Validation

Validation in Warlock is seal schemas attached to handlers, plus the framework’s bridge for HTTP, file, and database-aware rules. You author a schema once with v.*, attach it as a property on the controller, and the framework runs it before the handler is ever called. Failures short-circuit with a 400 carrying an errors payload. Successes get parked on the request, ready for request.validated().

This page covers the schema surface, how to wire it to a controller, the request-type alias trick, database-aware rules (unique, exists), file rules, and how to run a schema ad-hoc when you need to validate outside the request lifecycle.

Mental model

A schema is a runtime object that knows how to validate a value. seal’s v.* factory produces validators; you compose them into an ObjectValidator and assign it to controller.validation = { schema }. At request time the framework:

Picks the data segments to validate (body + query by default).
Runs the schema. If it succeeds, the transformed data lands on request and the controller runs.
If it fails, the framework returns 400 with { errors: [...] } and the controller never runs.

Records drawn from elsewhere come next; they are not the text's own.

-- ==== Sys2Proof/Machine/StateHost.lean ====
section
/-! DEFINITION. State of the host link, its registers, the DMA channels, the mailboxes and
Lamplighter (14, 15). A default is the value at reset. -/

namespace Sys2Proof.Machine

/-- HOST_ERR KIND (R589, R601). -/
inductive HostErrKind where
  | none | unmapped | denied | uncorrectable | retired | halt
  deriving DecidableEq, Repr

def HostErrKind.code : HostErrKind → Nat
  | .none => 0 | .unmapped => 1 | .denied => 2 | .uncorrectable => 3 | .retired => 4 | .halt => 5

/-- CHAN_STATUS STATE (R602). -/
inductive ChanState where
  | disabled | idle | active | halted
  deriving DecidableEq, Repr

def ChanState.code : ChanState → Nat
  | .disabled => 0 | .idle => 1 | .active => 2 | .halted => 3

/-- A DMA descriptor as read from the ring (R592). -/
structure Descriptor where
  src : Nat
  dst : Nat
  length : Nat
  flags : Nat
  reserved : Bool
  deriving DecidableEq, Repr

/-- A descriptor in progress, and how the checks made when it started (R594, R698) came out. -/
structure DmaJob where
  desc : Descriptor
  index : Nat
  /-- The status and cause word the descriptor is bound to end with, when a check failed. -/
  failed : Option (Status × Nat) := none
  /-- Bytes split into requests, and bytes that have landed (R593). -/
  issued : Nat := 0
  moved : Nat := 0
  deriving DecidableEq, Repr

/-- A host DMA channel (R591 to R594, R602). -/
structure DmaChannel where
  ringBase : Nat := 0
  ringLog2 : Nat := 0
  enable : Bool := false
  tail : Nat := 0
  head : Nat := 0
  state : ChanState := .disabled
  lastStatus : Status := .ok
  current : Option DmaJob := none
  /-- The descriptor in flight at a link loss, for ATTACH: ring index and status (R598). -/
  held : Option (Nat × Status) := none
  deriving DecidableEq, Repr

/-- One MSI-X table entry (R585, R590). -/
structure MsixEntry where
  addr : BitVec 64 := 0
  data : BitVec 32 := 0
  control : BitVec 32 := 1
  deriving DecidableEq, Repr

/-- The host link and the host interface registers (R600, R601). -/
structure HostIf where
  speed : Nat := 0
  width : Nat := 0
  flitMode : Bool := false
  /-- The host has trained the link as CXL, and has enabled CXL.cache in the DVSEC (R577). -/
  cxlTrained : Bool := false
  cxlEnabled : Bool := false
  detached : Bool := false
  perstSeen : Bool := false
  retraining : Bool := false
  memwinPage : BitVec 32 := 0
  intStatus : BitVec 27 := 0
  errKind : HostErrKind := .none
  errWrite : Bool := false
  errValid : Bool := false
  errAddr : Nat := 0
  retrains : Nat := 0
  linkLosses : Nat := 0
  windowErrors : Nat := 0
  dmaBytesToDevice : Nat := 0
  dmaBytesToHost : Nat := 0
  msixEnabled : Bool := false
  msix : List MsixEntry := List.replicate 64 {}
  pba : BitVec 64 := 0
  /-- The completion of the last BAR 2 read, and whether it was poisoned (R589). -/
  bar2Data : List Byte := []
  bar2Poisoned : Bool := false
  /-- Host snoops answered, each with RspIHitI (R580). -/
  snoopsAnswered : Nat := 0
  dma : List DmaChannel := List.replicate 8 {}
  deriving DecidableEq, Repr

/-- MBOX_STATE (R611). -/
inductive MboxState where
  | free | submitted | pending | done
  deriving DecidableEq, Repr

def MboxState.code : MboxState → Nat
  | .free => 0 | .submitted => 1 | .pending => 2 | .done => 3

/-- The response header of R609 with the inline result area. -/
structure Response where
  status : Status := .ok
  final : Bool := false
  truncated : Bool := false
  external : Bool := false
  sequence : BitVec 32 := 0
  opcode : Nat := 0
  resultLength : Nat := 0
  eventSeq : Nat := 0
  inline : List Byte := []
  /-- The first 64 bytes of the result, wherever it went: what a held entry keeps (R635). -/
  front : List Byte := []
  deriving DecidableEq, Repr

/-- A held entry of ATTACH (R635). -/
structure HeldEntry where
  opcode : Nat
  status : Status
  sequence : BitVec 32
  resultLength : Nat
  running : Bool
  result : List Byte
  deriving DecidableEq, Repr

/-- A mailbox (R607 to R613). -/
structure Mailbox where
  state : MboxState := .free
  opcode : Nat := 0
  request : Request := {}
  response : Response := {}
  /-- Held for ATTACH since a link loss (R597). -/
  held : Option HeldEntry := none
  deriving DecidableEq, Repr

/-- MAINT_REASON (R634). -/
inductive MaintReason where
  | none | belowMinimum | requested | recoveryImage
  deriving DecidableEq, Repr

def MaintReason.code : MaintReason → Nat
  | .none => 0 | .belowMinimum => 1 | .requested => 2 | .recoveryImage => 3

/-- FAULT_REASON (R634). -/
inductive FaultReason where
  | none | lockstep | watchdog | sramUncorrectable | uncontained
  deriving DecidableEq, Repr

def FaultReason.code : FaultReason → Nat
  | .none => 0 | .lockstep => 1 | .watchdog => 2 | .sramUncorrectable => 3 | .uncontained => 4

/-- Lamplighter (15). -/
structure Lamplighter where
  maintReason : MaintReason := .none
  faultReason : FaultReason := .none
  /-- The SRAM test at boot failed: nothing is served until reset (R730). -/
  dead : Bool := false
  /-- Times of credential failures, newest first, and the lockout of R620. -/
  authFails : List Nat := []
  lockoutUntil : Option Nat := none
  commands : Nat := 0
  commandsRefused : Nat := 0
  authFailures : Nat := 0
  doorbellOverruns : Nat := 0
  restarts : Nat := 0
  /-- DRAIN in progress: its mailbox and whether TARGET is MAINTENANCE (R629). -/
  drain : Option (Nat × Bool) := none
  /-- Host link loss asked for DRAINING (R597). -/
  linkDrain : Bool := false
  /-- OPEN_SESSION waits for HELLO: its mailbox (R628). -/
  helloWait : Option Nat := none
  mailboxes : List Mailbox := List.replicate 16 {}
  deriving DecidableEq, Repr

end Sys2Proof.Machine
end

You read the typed result via request.validated() — the schema’s Infer type drives the return type.

// 1. schema
export const createPostSchema = v.object({
  title: v.string().min(3).max(100),
  body: v.string(),
  publishedAt: v.date().optional(),
});

// 2. controller
export const createPostController: RequestHandler = async (request, response) => {
  const data = request.validated();   // typed as Infer<typeof createPostSchema>

  // ...
};

createPostController.validation = { schema: createPostSchema };

Authoring a schema

Import v and Infer from @warlock.js/seal — that’s the only home. @warlock.js/core does not re-export them.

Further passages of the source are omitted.